DDBJ Annotated/Assembled Sequences
DDBJ Nucleotide Sequence Submission System HELP
1. Contact person
Enter contact person’s information here.
An e-mail, which contains a link to start the submission, is automatically sent to the contact person’s e-mail address.
2. Hold date
Enter hold date if you would like to suspend the release, or select “Release immediately” on the page.
-
A day six months from today is highlighted when you click the calendar icon.
-
You cannot select the days on end or begin of the year because DDBJ suspends the work to release the nucleotide sequences during the days.
-
The selectable hold date is limited within three years from today.
How to suspend/resume
-
Please bookmark the URL of the page after you click “Next”. You can resume the submission from the bookmarked URL even if you close the internet browser.
-
For “7.Annotation” page, please bookmark the URL of the page. You can keep the data even if “Next” button is not clicked. You can restart to edit the annotation from the URL.
3. Submitter
Enter submitter(s) on the page.
Please enter submitter in abbreviated format as indicated in example below.
format:
Last name[comma]Initial of first name[period]Initial of middle name[period]
e.g.:
Miyashita,Y.
Robertson,G.R.
Mishima-Tokai,H.
Kim,C.S.
Wang,Y.Q.
- Related page
- REFERENCE 1 / Explanation of DDBJ flat file format
- We would like to ask you to include two or more submitters.

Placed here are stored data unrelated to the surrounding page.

/-- STORE_PERFORM of a store (10 R135, R153): the element's bytes are written at its place, and every other byte of every vault
and of global memory keeps its value. LATE_DATA_ARRIVAL of a load (10 R135, R136, R141): the element takes the bytes that stand at
its place in a vault or in memory, or, where the load is not one that reads the point of coherence and the core's L1 holds the line
unpoisoned, those of the L1 (whether the line is still there is free); a miss fills the line; no byte of memory changes, and no
register is written before the load's result becomes visible. An ATOM performs in a vault or in memory (10 R136, R146, R153): it
takes the old value and writes the combination in one step, `.min` and `.max` by SG, an L1 copy in its core with it, and every other
byte keeps its value; a compare-and-swap that does not match writes nothing. -/
def Obligations.AccessesPerform : Prop :=
  (∀ (s : State) (c : CoreId) (x : CtxId) (a : Access) (k : Nat) (e : Elem), s.CanonicalMemory →
    s.findAcc c x a.id = some a → a.kind = .store → a.elems[k]? = some e → s.canPerform c x a k = true →
    (isScratch e.a = true → Does (.storePerform (.access c x a.id k)) s fun t => t.gmem = s.gmem ∧
      ∀ (d : CoreId) (o : Nat), memRead (t.core d).vault o =
        if d = vaultCore c e.a ∧ vaultOfs e.a ≤ o ∧ o < vaultOfs e.a + e.n
          then BitVec.ofNat 8 (e.data.toNat / 2 ^ (8 * (o - vaultOfs e.a))) else memRead (s.core d).vault o)
    ∧ (∀ pa, isScratch e.a = false → s.physCtx c x true e.a.toNat = .ok pa →
      Does (.storePerform (.access c x a.id k)) s fun t => (∀ d, (t.core d).vault = (s.core d).vault) ∧
        ∀ o : Nat, memRead t.gmem o =
          if pa ≤ o ∧ o < pa + e.n then BitVec.ofNat 8 (e.data.toNat / 2 ^ (8 * (o - pa))) else memRead s.gmem o))
  ∧ (∀ (s : State) (c : CoreId) (x : CtxId) (a : Access) (k : Nat) (e : Elem) (poc : Bool),
    s.findAcc c x a.id = some a → a.kind = .load poc → a.elems[k]? = some e → s.canPerform c x a k = true →
    isScratch e.a = true → s.poisonedLoc (.vault (vaultCore c e.a) (vaultOfs e.a)) e.n = false →
    Does (.lateDataArrival c x a.id k) s fun t =>
      (∃ b, t.findAcc c x a.id = some b ∧ b.elems[k]? = some { e with
        done := true
        val := BitVec.ofNat 64 (memReadN (s.core (vaultCore c e.a)).vault (vaultOfs e.a) e.n) })
      ∧ t.gmem = s.gmem ∧ (∀ d, (t.core d).vault = (s.core d).vault) ∧ (t.ctx c x).g = (s.ctx c x).g)
  ∧ (∀ (s : State) (c : CoreId) (x : CtxId) (a : Access) (k : Nat) (e : Elem) (poc : Bool) (pa : Nat),
    s.findAcc c x a.id = some a → a.kind = .load poc → a.elems[k]? = some e → s.canPerform c x a k = true →
    isScratch e.a = false → s.physCtx c x false e.a.toNat = .ok pa → s.poisonedLoc (.mem pa) e.n = false →
    let now := memReadN s.gmem pa e.n
    Does (.lateDataArrival c x a.id k) s fun t =>
      (∃ b v, t.findAcc c x a.id = some b ∧ b.elems[k]? = some { e with
          done := true
          val := BitVec.ofNat 64 v }
        ∧ (poc = true ∨ s.l1Find c pa = none → v = now)
        ∧ ∀ ln, s.l1Find c pa = some ln → v = now ∨ v = ln.data.toNat / 2 ^ (8 * (pa % 64)) % 2 ^ (8 * e.n))
      ∧ (poc = false → s.l1Find c pa = none → a.acq = false → (∀ d, a.dest ≠ .cpyst d) → (s.ctx c x).run ≠ .blocked →
          ∃ ln ∈ (t.core c).l1, ln.line = pa / 64 ∧ ln.data.toNat = memReadN s.gmem (64 * (pa / 64)) 64)
      ∧ t.gmem = s.gmem ∧ (∀ d, (t.core d).vault = (s.core d).vault) ∧ (t.ctx c x).g = (s.ctx c x).g)
  ∧ (∀ (s : State) (c : CoreId) (x : CtxId) (a : Access) (e : Elem) (op : AtOp) (sg : Sg) (v cmp : Word), s.CanonicalMemory →
    s.findAcc c x a.id = some a → a.kind = .atom op sg v cmp → a.elems = [e] → s.canPerform c x a 0 = true → e.n = 4 ∨ e.n = 8 →
    let y := v.toNat % 2 ^ (8 * e.n)
    let num (z : Nat) : Int := match sg with
      | .u => (z : Int)
      | .s => if z < 2 ^ (8 * e.n - 1) then (z : Int) else (z : Int) - 2 ^ (8 * e.n)
    let new (old : Nat) : Nat := match op with
      | .add => (old + y) % 2 ^ (8 * e.n)
      | .min => if num old ≤ num y then old else y
      | .max => if num y ≤ num old then old else y
      | .and => old &&& y
      | .or => old ||| y
      | .xor => old ^^^ y
      | .swap => y
      | .cas => if old = cmp.toNat % 2 ^ (8 * e.n) then y else old
    let takes (t : State) (old : Nat) : Prop := ∃ b, t.findAcc c x a.id = some b ∧ b.elems = [{ e with
      done := true
      val := BitVec.ofNat 64 old }]
    (isScratch e.a = true → s.poisonedLoc (.vault (vaultCore c e.a) (vaultOfs e.a)) e.n = false →
      let old := memReadN (s.core (vaultCore c e.a)).vault (vaultOfs e.a) e.n
      Does (.lateDataArrival c x a.id 0) s fun t => takes t old ∧ t.gmem = s.gmem
        ∧ ∀ (d : CoreId) (o : Nat), memRead (t.core d).vault o =
          if d = vaultCore c e.a ∧ vaultOfs e.a ≤ o ∧ o < vaultOfs e.a + e.n
            then BitVec.ofNat 8 (new old / 2 ^ (8 * (o - vaultOfs e.a))) else memRead (s.core d).vault o)
    ∧ ∀ pa, isScratch e.a = false → s.physCtx c x true e.a.toNat = .ok pa → s.poisonedLoc (.mem pa) e.n = false →
      let old := memReadN s.gmem pa e.n
      Does (.lateDataArrival c x a.id 0) s fun t => takes t old ∧ (∀ d, (t.core d).vault = (s.core d).vault)
        ∧ (∀ o : Nat, memRead t.gmem o =
          if pa ≤ o ∧ o < pa + e.n then BitVec.ofNat 8 (new old / 2 ^ (8 * (o - pa))) else memRead s.gmem o)
        ∧ (pa % e.n = 0 → (op = .cas → old = cmp.toNat % 2 ^ (8 * e.n)) →
            ∀ ln ∈ (t.core c).l1, ln.line = pa / 64 → ln.data.toNat / 2 ^ (8 * (pa % 64)) % 2 ^ (8 * e.n) = new old))

/-- RESULT_VISIBLE (03 R40 to R42, 10 R141 to R146, R166, 24 R361): the first result of those due, a write of cr.vstat before the
flags of its step (log 63), reaches its register, once the data of every one due has come; its flags are ORed into cr.vstat, and
nothing else changes: no byte of memory, no other register. CPY's result is the promise of its job, all ones without one (19 R287,
all ones where no job has it); SUBSCR's is its status, and only status 0 starts a subscription (19 R295); LDT.mx4 looks each scale of
its image up in the table of its issue, and raises SCALE_MISS at the first that has no entry (10 R144). A load that met a fault or
poison leaves its register and becomes a pending fault; that it does so for causes 0x18 and 0x19 too is log 32, and that a poisoned
card leaves CPY a free promise and SUBSCR status 3 is log 36. A write of a control register becomes visible (08 R97, 24 R364): the
registers that MOVC and MOVC.sys may write take the value by the access of each; every other number keeps its register. -/
def Obligations.ResultsReachTheirRegisters : Prop :=
  (∀ (s : State) (c : CoreId) (f : Flight) (pre post : List Flight),
    let k := s.core c
    let x := f.ctx
    let clears (g : Flight) : Prop := ∃ v, g.wr = .cr 0x011 v
    k.due = pre ++ f :: post → (∀ g ∈ pre, ¬clears g) → clears f ∨ pre = [] ∧ (∀ g ∈ post, ¬clears g) →
    (∀ g ∈ k.due, ∀ id, g.wr = .load id → ∃ a, s.findAcc c g.ctx id = some a ∧ a.performed = true) →
    (∀ y, ∀ b ∈ (s.ctx c y).accs, b.performed = true
      ∧ ∀ d j q, b.dest = .card d j → s.job j = some q → q.image.isSome = true ∨ q.status.isSome = true) →
    let base := (s.modCore c fun k => { k with inflight := k.inflight.erase f }).modCtx c x fun t => { t with vstat := t.vstat ||| f.flags }
    let out (b : State) (h : Ctx → Ctx) : Prop := exec (.resultVisible c) s = .next (b.modCtx c x h)
    let setG (d : R64) (v : Word) (tn : Bool) (t : Ctx) : Ctx := if d = 0 then t else { t with g := t.g.set d ⟨v, tn⟩ }
    let onCore (t : State) : Prop := t.gmem = s.gmem ∧ (t.core c).vault = k.vault ∧ (t.core c).inflight = k.inflight.erase f
      ∧ (∀ y, y ≠ x → t.ctx c y = s.ctx c y) ∧ ∀ d, d ≠ c → t.core d = s.core d
    let setTile (t : State) (m : R16) (mask data : BitVec 262144) : Prop :=
      let p := physTile k.alloc x m
      (∀ i : Nat, ((t.core c).tiles[p]).getLsbD i = if mask.getLsbD i then data.getLsbD i else (k.tiles[p]).getLsbD i)
      ∧ (∀ q, q ≠ p → (t.core c).tiles[q] = k.tiles[q]) ∧ (t.core c).blocks = k.blocks
    let setBlock (t : State) (q : Q512) (v : BitVec 32768) : Prop :=
      (t.core c).blocks = k.blocks.set (physBlock k.alloc x q.val) v ∧ (t.core c).tiles = k.tiles
    (∀ d v tn, f.wr = .g d v tn → out base (setG d v tn))
    ∧ (∀ d v, f.wr = .dom d v → out base (setG d v false))
    ∧ (∀ d v tn, f.wr = .a d v tn → out base fun t => { t with a := t.a.set d { t.a[d] with v := v, taint := tn } })
    ∧ (∀ d j v, f.wr = .stride d j v → out base fun t => { t with a := t.a.set d { t.a[d] with stride := (t.a[d]).stride.set j v } })
    ∧ (∀ d v, f.wr = .p d v → out base fun t => if d = 0 then t else { t with p := t.p.set d v })
    ∧ (∀ v, f.wr = .sp v → out base fun t => { t with sp := v })
    ∧ (∀ d v n, f.wr = .b d v n → out base fun t => { t with b := t.b.set d ⟨v, n⟩ })
    ∧ (∀ n v, f.wr = .cr n v → out base fun t => t.crWrite n v)
    ∧ (f.wr = .flags → out base id)
    ∧ (∀ v, f.wr = .fmt v → out base fun t => { t with
        fmt := v
        fmtAt := some k.step
        cursor := none
        noRewrite := false })
    ∧ (∀ d v, f.wr = .w d v → Does (.resultVisible c) s fun t => onCore t ∧ t.ctx c x = { base.ctx c x with w := (s.ctx c x).w.set d v }
        ∧ (t.core c).tiles = k.tiles ∧ (t.core c).blocks = k.blocks)
    ∧ (∀ m mask data, f.wr = .tile m mask data → Does (.resultVisible c) s fun t => onCore t ∧ t.ctx c x = base.ctx c x ∧ setTile t m mask data)
    ∧ (∀ q v, f.wr = .q q v → Does (.resultVisible c) s fun t => onCore t ∧ t.ctx c x = base.ctx c x ∧ setBlock t q v)
    ∧ (∀ q op, f.wr = .acc q op → let r := op.apply (k.blocks[physBlock k.alloc x q.val])
        Does (.resultVisible c) s fun t => onCore t ∧ t.ctx c x = { base.ctx c x with vstat := (base.ctx c x).vstat ||| r.2 } ∧ setBlock t q r.1)
    ∧ ∀ n a, f.wr = .load n → s.findAcc c x n = some a →
        let gone := base.modCtx c x fun t => { t with accs := t.accs.filter fun b => b.id != a.id }
        let pends (cause : BitVec 8) (at1 : Addr) : Prop := out gone fun t => { t with
          faults := t.faults ++ [⟨cause, at1.setWidth 64, 0, a.hdr.setWidth 56, a.slot⟩] }
        (∀ e, a.fail = some e → pends e.2 e.1)
        ∧ (∀ g, a.fail = none → a.poison = some g → (∀ d card, a.dest ≠ .subCard d card) → (∀ d j, a.dest ≠ .card d j) → pends 0x1A g)
        ∧ (∀ g, a.fail = none → a.poison = some g →
            (∀ d card, a.dest = .subCard d card → out gone (setG d 3 false))
            ∧ (∀ d j, a.dest = .card d j → ∃ v, out { gone with choices := s.choices + 1 } (setG d v false)))
        ∧ (a.fail = none → a.poison = none →
            (a.dest = .none → out gone id)
            ∧ (∀ d n sgn tn, a.dest = .g d n sgn tn → out gone (setG d (if sgn then BitVec.ofInt 64 (patInt (8 * n) true (a.value % 2 ^ (8 * n)))
                else BitVec.ofNat 64 (a.value % 2 ^ (8 * n))) tn))
            ∧ (∀ d, a.dest = .cpyst d → out gone (setG d (BitVec.ofNat 64 a.value) false))
            ∧ (a.dest = .sct → out gone fun t => { t with
                sct := BitVec.ofNat 512 a.value
                fmtAt := some k.step
                noRewrite := false })
            ∧ (∀ d, a.dest = .w d ∨ a.dest = .gath d → Does (.resultVisible c) s fun t => onCore t
                ∧ t.ctx c x = { gone.ctx c x with w := (s.ctx c x).w.set d (BitVec.ofNat 4096 a.value) })
            ∧ (∀ m sh, a.dest = .tile m sh → Does (.resultVisible c) s fun t => onCore t ∧ t.ctx c x = gone.ctx c x
                ∧ setTile t m (BitVec.ofNat 262144 (2 ^ (8 * imageBytes sh) - 1)) (BitVec.ofNat 262144 a.value))
            ∧ (∀ m sh sct, a.dest = .tileMx4 m sh sct →
                let E := shElems sh
                let scale (b : Nat) : Nat := a.value / 2 ^ (4 * E + 8 * b) % 256
                let hit (b j : Nat) : Prop := scale b ≠ 255 ∧ j < 16
                  ∧ sct.toNat / 2 ^ (32 * j) % 2 ^ 32 = if scale b = 0 then 0x00400000 else scale b * 2 ^ 23
                (∀ ix : Nat → Nat, (∀ b < E / 32, hit b (ix b) ∧ ∀ j < ix b, ¬hit b j) → Does (.resultVisible c) s fun t =>
                    onCore t ∧ t.ctx c x = gone.ctx c x ∧ setTile t m (BitVec.ofNat 262144 (2 ^ (8 * imageBytes sh) - 1))
                      (BitVec.ofNat 262144 (a.value % 2 ^ (4 * E)
                        + ((List.range (E / 32)).map fun b => ix b * 2 ^ (4 * b)).sum * 2 ^ (4 * E))))
                ∧ ∀ e b, a.elems[0]? = some e → b < E / 32 → (∀ j, ¬hit b j) → (∀ b' < b, ∃ j, hit b' j) →
                    out gone fun t => { t with faults := t.faults ++
                      [⟨0x11, BitVec.ofNat 64 (e.a.toNat + E / 2 + b), 0, a.hdr.setWidth 56, a.slot⟩] })
            ∧ (∀ d j, a.dest = .card d j → out gone (setG d (match (s.job j).bind (·.promise) with
                | some p => BitVec.ofNat 64 p
                | none => BitVec.allOnes 64) false))
            ∧ (∀ d card, a.dest = .subCard d card →
                let im := a.value
                let r : Fin 4 := Fin.ofNat 4 (im / 2 ^ 58)
                let status (n : Nat) : Prop := out gone (setG d (BitVec.ofNat 64 n) false)
                (k.rings[r] = none → status 1)
                ∧ ∀ g, k.rings[r] = some g → (∀ u, k.subs[r] = some u → u.endCode = none → status 2)
                  ∧ (k.subs[r] = none →
                    let ok : Prop := subValid im = true ∧ cardLen0 im * cardRuns im (im / 2 ^ 320 % 8 - 1) ≤ g.z
                      ∧ ∀ i < g.n, memReadN k.vault (g.flag i) 4 = 0
                    (¬ok → status 3)
                    ∧ (ok → ∃ u : Sub, u.owner = x ∧ u.card = card ∧ u.cursor = 0 ∧ u.tile = 0 ∧ u.slots = List.replicate g.n .empty
                        ∧ u.ending = none ∧ u.im = im % 2 ^ 320 ∧ u.td = im / 2 ^ 320 % 8
                        ∧ out (gone.modCore c fun k => { k with
                            subs := k.subs.set r (some u)
                            doneSubs := k.doneSubs.filter (· != card) }) (setG d 0 false))))
            ∧ ∀ q, a.dest = .block q → Does (.resultVisible c) s fun t => onCore t ∧ t.ctx c x = gone.ctx c x
                ∧ setBlock t q (BitVec.ofNat 32768 a.value)))
  ∧ (∀ (t : Ctx) (n : BitVec 10) (v : Word),
    let u := t.crWrite n v
    let k := n.toNat
    (k = 0x001 → u = { t with priNext := some (v.getLsbD 0) })
    ∧ (k = 0x011 → u = { t with vstat := t.vstat &&& ~~~(v.setWidth 7) })
    ∧ (k = 0x020 → u = { t with nbud := v.setWidth 32 })
    ∧ (k = 0x022 → u = { t with nbt := v.getLsbD 1, npe := v.getLsbD 0 })
    ∧ (k = 0x023 → u = { t with ftv := v })
    ∧ (∀ m : R16, k = 0x100 + m.val → u.mshp = t.mshp.set m (v.setWidth 20) ∧ u.g = t.g)
    ∧ (k = 0x205 → u.frame.addr.toNat = v.toNat % 2 ^ 45 ∧ u.frame.after = false ∧ u.frame.sr = 0 ∧ u.frame.pt = false
        ∧ u.frame.rwe = 0 ∧ u.frame.snaps = [] ∧ u.frame.cause = t.frame.cause)
    ∧ (∀ j : R8, k = 0x208 + j.val → u = { t with tsv := t.tsv.set j v })
    ∧ (k ≠ 0x001 ∧ k ≠ 0x011 ∧ k ≠ 0x020 ∧ k ≠ 0x022 ∧ k ≠ 0x023 ∧ ¬(0x100 ≤ k ∧ k ≤ 0x10F) ∧ k ≠ 0x205
        ∧ ¬(0x208 ≤ k ∧ k ≤ 0x20F) → u = t))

We occasionally meet the situation where we cannot contact to the submitter in case of entries which have only one submitter. In our rule, submitter is responsible for the data and only the submitter can update own entries. Without contacting to the submitter, we cannot fulfill necessary corrections.
Of course, you can register your entries with only one submitter, but we recommend you to add more submitters, such as principal investigator, to your entries.
4. Reference
Enter reference information on the page. Please enter primary citation on the 1st reference.
Last name\[comma\]Initial of first name\[period\]Initial of middle name\[period\] **e.g.:**
Miyashita,Y.
Robertson,G.R.
Mishima-Tokai,H.
Kim,C.S.
Wang,Y.Q.
- Related page
- REFERENCE 2 / Explanation of DDBJ flat file format
Reference examples
Status: Unpublished
Status: In press
Status: Published
Journal name
Please enter a journal name in ISO abbreviated format. You will see the candidates of journal name when you enter a full or part of the beginning name of a journal. You can enter the abbreviation name by selecting one from the list.
Regarding ISO abbreviation of the journal name, you can consult it on NLM Catalog.
5. Sequence
Enter nucleotide sequence here. When you submit TPA entry, assembly information is also needed.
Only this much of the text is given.